The records below must be transcribed exactly.

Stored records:
================================
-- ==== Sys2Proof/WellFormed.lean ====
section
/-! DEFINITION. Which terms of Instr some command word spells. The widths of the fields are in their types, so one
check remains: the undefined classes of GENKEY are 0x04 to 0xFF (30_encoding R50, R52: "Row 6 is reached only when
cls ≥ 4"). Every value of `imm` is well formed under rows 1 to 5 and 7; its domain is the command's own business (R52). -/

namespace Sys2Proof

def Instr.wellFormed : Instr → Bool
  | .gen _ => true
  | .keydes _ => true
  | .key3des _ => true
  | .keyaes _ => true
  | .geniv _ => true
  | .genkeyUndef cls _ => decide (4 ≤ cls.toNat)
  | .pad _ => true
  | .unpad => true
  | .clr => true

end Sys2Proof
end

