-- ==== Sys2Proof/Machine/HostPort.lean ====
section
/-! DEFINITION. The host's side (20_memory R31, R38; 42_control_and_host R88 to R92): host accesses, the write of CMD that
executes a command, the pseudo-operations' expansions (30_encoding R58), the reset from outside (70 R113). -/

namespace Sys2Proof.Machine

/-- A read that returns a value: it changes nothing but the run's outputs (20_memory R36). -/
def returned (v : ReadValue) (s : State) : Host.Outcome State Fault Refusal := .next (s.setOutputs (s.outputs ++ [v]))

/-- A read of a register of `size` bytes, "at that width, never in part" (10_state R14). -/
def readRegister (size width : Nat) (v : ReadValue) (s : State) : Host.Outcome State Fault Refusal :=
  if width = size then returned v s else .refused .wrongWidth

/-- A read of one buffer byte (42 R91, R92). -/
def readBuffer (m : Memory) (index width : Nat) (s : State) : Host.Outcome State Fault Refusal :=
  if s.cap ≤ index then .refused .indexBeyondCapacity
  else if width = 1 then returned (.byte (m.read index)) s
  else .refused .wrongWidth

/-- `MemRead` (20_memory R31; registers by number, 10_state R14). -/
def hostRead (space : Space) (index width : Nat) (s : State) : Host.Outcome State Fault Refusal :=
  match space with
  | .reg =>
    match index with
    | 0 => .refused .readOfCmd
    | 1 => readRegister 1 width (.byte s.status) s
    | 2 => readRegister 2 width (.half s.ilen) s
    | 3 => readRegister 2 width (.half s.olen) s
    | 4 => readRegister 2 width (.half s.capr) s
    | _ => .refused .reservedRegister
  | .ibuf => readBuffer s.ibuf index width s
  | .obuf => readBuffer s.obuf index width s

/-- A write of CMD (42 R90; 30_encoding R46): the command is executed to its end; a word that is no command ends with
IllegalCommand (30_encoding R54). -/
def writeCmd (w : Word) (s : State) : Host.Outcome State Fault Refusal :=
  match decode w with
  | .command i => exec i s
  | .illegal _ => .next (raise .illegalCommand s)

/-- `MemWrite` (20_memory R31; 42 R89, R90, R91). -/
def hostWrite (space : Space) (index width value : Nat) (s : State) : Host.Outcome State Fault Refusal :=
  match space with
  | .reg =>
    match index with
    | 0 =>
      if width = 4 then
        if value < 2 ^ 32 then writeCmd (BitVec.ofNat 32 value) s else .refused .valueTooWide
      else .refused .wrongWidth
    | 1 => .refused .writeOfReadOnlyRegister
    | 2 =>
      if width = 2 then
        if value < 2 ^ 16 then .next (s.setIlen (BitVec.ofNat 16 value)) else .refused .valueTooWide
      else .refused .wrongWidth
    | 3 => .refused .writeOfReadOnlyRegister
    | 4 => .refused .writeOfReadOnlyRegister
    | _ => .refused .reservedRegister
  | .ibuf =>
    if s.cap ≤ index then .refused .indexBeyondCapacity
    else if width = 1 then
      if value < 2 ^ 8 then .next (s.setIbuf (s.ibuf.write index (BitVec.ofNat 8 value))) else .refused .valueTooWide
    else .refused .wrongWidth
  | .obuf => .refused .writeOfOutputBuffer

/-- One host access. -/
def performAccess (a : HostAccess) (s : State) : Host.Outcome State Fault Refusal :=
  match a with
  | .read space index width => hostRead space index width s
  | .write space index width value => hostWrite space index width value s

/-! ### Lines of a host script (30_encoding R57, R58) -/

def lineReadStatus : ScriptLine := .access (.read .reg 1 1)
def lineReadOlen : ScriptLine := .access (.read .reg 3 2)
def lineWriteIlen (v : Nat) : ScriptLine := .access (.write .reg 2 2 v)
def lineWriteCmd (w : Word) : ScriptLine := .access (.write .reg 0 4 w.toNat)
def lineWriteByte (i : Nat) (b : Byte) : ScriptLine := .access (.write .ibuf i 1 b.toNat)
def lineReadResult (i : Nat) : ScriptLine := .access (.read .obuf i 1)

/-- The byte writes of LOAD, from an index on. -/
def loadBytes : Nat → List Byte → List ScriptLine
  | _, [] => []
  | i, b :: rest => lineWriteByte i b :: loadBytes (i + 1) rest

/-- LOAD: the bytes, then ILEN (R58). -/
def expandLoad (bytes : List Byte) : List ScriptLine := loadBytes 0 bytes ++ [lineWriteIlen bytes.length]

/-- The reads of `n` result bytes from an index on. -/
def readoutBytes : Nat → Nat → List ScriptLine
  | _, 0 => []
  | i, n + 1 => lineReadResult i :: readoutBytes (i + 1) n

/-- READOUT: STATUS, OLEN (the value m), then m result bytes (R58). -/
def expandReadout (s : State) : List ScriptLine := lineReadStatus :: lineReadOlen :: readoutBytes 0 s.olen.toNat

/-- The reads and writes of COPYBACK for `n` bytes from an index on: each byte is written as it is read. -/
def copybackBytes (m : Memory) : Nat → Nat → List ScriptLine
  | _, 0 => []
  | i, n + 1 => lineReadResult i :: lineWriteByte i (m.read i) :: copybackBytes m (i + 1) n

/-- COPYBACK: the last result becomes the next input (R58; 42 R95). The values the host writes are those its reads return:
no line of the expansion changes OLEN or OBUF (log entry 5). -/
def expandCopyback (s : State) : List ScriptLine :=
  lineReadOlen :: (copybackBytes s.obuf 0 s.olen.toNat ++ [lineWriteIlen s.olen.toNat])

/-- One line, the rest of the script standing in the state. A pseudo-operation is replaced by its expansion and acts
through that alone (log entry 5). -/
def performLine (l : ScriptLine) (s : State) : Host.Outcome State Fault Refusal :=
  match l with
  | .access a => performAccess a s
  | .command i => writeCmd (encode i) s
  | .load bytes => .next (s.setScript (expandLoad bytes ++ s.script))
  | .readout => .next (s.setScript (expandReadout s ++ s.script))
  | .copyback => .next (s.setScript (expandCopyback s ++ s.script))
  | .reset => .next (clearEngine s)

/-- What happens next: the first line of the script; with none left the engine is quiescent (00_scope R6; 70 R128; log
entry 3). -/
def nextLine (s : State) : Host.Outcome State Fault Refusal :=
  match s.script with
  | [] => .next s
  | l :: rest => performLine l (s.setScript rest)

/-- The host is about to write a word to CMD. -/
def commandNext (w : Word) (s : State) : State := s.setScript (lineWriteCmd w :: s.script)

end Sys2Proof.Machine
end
================================
◆ RESULT OF THIS TASK
-- ==== Sys2Proof/WellFormed.lean ====
section
/-! DEFINITION. Which terms of Instr some command word spells. The widths of the fields are in their types, so one
check remains: the undefined classes of GENKEY are 0x04 to 0xFF (30_encoding R50, R52: "Row 6 is reached only when
cls ≥ 4"). Every value of `imm` is well formed under rows 1 to 5 and 7; its domain is the command's own business (R52). -/

namespace Sys2Proof

def Instr.wellFormed : Instr → Bool
  | .gen _ => true
  | .keydes _ => true
  | .key3des _ => true
  | .keyaes _ => true
  | .geniv _ => true
  | .genkeyUndef cls _ => decide (4 ≤ cls.toNat)
  | .pad _ => true
  | .unpad => true
  | .clr => true

end Sys2Proof
end

-- ==== Sys2Proof/Machine/HostPort.lean ====
section
/-! DEFINITION. The host's side (20_memory R31, R38; 42_control_and_host R88 to R92): host accesses, the write of CMD that
executes a command, the pseudo-operations' expansions (30_encoding R58), the reset from outside (70 R113). -/

namespace Sys2Proof.Machine

/-- A read that returns a value: it changes nothing but the run's outputs (20_memory R36). -/
def returned (v : ReadValue) (s : State) : Host.Outcome State Fault Refusal := .next (s.setOutputs (s.outputs ++ [v]))

/-- A read of a register of `size` bytes, "at that width, never in part" (10_state R14). -/
def readRegister (size width : Nat) (v : ReadValue) (s : State) : Host.Outcome State Fault Refusal :=
  if width = size then returned v s else .refused .wrongWidth

/-- A read of one buffer byte (42 R91, R92). -/
def readBuffer (m : Memory) (index width : Nat) (s : State) : Host.Outcome State Fault Refusal :=
  if s.cap ≤ index then .refused .indexBeyondCapacity
  else if width = 1 then returned (.byte (m.read index)) s
  else .refused .wrongWidth

/-- `MemRead` (20_memory R31; registers by number, 10_state R14). -/
def hostRead (space : Space) (index width : Nat) (s : State) : Host.Outcome State Fault Refusal :=
  match space with
  | .reg =>
    match index with
    | 0 => .refused .readOfCmd
    | 1 => readRegister 1 width (.byte s.status) s
    | 2 => readRegister 2 width (.half s.ilen) s
    | 3 => readRegister 2 width (.half s.olen) s
    | 4 => readRegister 2 width (.half s.capr) s
    | _ => .refused .reservedRegister
  | .ibuf => readBuffer s.ibuf index width s
  | .obuf => readBuffer s.obuf index width s

/-- A write of CMD (42 R90; 30_encoding R46): the command is executed to its end; a word that is no command ends with
IllegalCommand (30_encoding R54). -/
def writeCmd (w : Word) (s : State) : Host.Outcome State Fault Refusal :=
  match decode w with
  | .command i => exec i s
  | .illegal _ => .next (raise .illegalCommand s)

/-- `MemWrite` (20_memory R31; 42 R89, R90, R91). -/
def hostWrite (space : Space) (index width value : Nat) (s : State) : Host.Outcome State Fault Refusal :=
  match space with
  | .reg =>
    match index with
    | 0 =>
      if width = 4 then
        if value < 2 ^ 32 then writeCmd (BitVec.ofNat 32 value) s else .refused .valueTooWide
      else .refused .wrongWidth
    | 1 => .refused .writeOfReadOnlyRegister
    | 2 =>
      if width = 2 then
        if value < 2 ^ 16 then .next (s.setIlen (BitVec.ofNat 16 value)) else .refused .valueTooWide
      else .refused .wrongWidth
    | 3 => .refused .writeOfReadOnlyRegister
    | 4 => .refused .writeOfReadOnlyRegister
    | _ => .refused .reservedRegister
  | .ibuf =>
    if s.cap ≤ index then .refused .indexBeyondCapacity
    else if width = 1 then
      if value < 2 ^ 8 then .next (s.setIbuf (s.ibuf.write index (BitVec.ofNat 8 value))) else .refused .valueTooWide
    else .refused .wrongWidth
  | .obuf => .refused .writeOfOutputBuffer

/-- One host access. -/
def performAccess (a : HostAccess) (s : State) : Host.Outcome State Fault Refusal :=
  match a with
  | .read space index width => hostRead space index width s
  | .write space index width value => hostWrite space index width value s

/-! ### Lines of a host script (30_encoding R57, R58) -/

def lineReadStatus : ScriptLine := .access (.read .reg 1 1)
def lineReadOlen : ScriptLine := .access (.read .reg 3 2)
def lineWriteIlen (v : Nat) : ScriptLine := .access (.write .reg 2 2 v)
def lineWriteCmd (w : Word) : ScriptLine := .access (.write .reg 0 4 w.toNat)
def lineWriteByte (i : Nat) (b : Byte) : ScriptLine := .access (.write .ibuf i 1 b.toNat)
def lineReadResult (i : Nat) : ScriptLine := .access (.read .obuf i 1)

/-- The byte writes of LOAD, from an index on. -/
def loadBytes : Nat → List Byte → List ScriptLine
  | _, [] => []
  | i, b :: rest => lineWriteByte i b :: loadBytes (i + 1) rest

/-- LOAD: the bytes, then ILEN (R58). -/
def expandLoad (bytes : List Byte) : List ScriptLine := loadBytes 0 bytes ++ [lineWriteIlen bytes.length]

/-- The reads of `n` result bytes from an index on. -/
def readoutBytes : Nat → Nat → List ScriptLine
  | _, 0 => []
  | i, n + 1 => lineReadResult i :: readoutBytes (i + 1) n

/-- READOUT: STATUS, OLEN (the value m), then m result bytes (R58). -/
def expandReadout (s : State) : List ScriptLine := lineReadStatus :: lineReadOlen :: readoutBytes 0 s.olen.toNat

/-- The reads and writes of COPYBACK for `n` bytes from an index on: each byte is written as it is read. -/
def copybackBytes (m : Memory) : Nat → Nat → List ScriptLine
  | _, 0 => []
  | i, n + 1 => lineReadResult i :: lineWriteByte i (m.read i) :: copybackBytes m (i + 1) n

/-- COPYBACK: the last result becomes the next input (R58; 42 R95). The values the host writes are those its reads return:
no line of the expansion changes OLEN or OBUF (log entry 5). -/
def expandCopyback (s : State) : List ScriptLine :=
  lineReadOlen :: (copybackBytes s.obuf 0 s.olen.toNat ++ [lineWriteIlen s.olen.toNat])

/-- One line, the rest of the script standing in the state. A pseudo-operation is replaced by its expansion and acts
through that alone (log entry 5). -/
def performLine (l : ScriptLine) (s : State) : Host.Outcome State Fault Refusal :=
  match l with
  | .access a => performAccess a s
  | .command i => writeCmd (encode i) s
  | .load bytes => .next (s.setScript (expandLoad bytes ++ s.script))
  | .readout => .next (s.setScript (expandReadout s ++ s.script))
  | .copyback => .next (s.setScript (expandCopyback s ++ s.script))
  | .reset => .next (clearEngine s)

/-- What happens next: the first line of the script; with none left the engine is quiescent (00_scope R6; 70 R128; log
entry 3). -/
def nextLine (s : State) : Host.Outcome State Fault Refusal :=
  match s.script with
  | [] => .next s
  | l :: rest => performLine l (s.setScript rest)

/-- The host is about to write a word to CMD. -/
def commandNext (w : Word) (s : State) : State := s.setScript (lineWriteCmd w :: s.script)

end Sys2Proof.Machine
end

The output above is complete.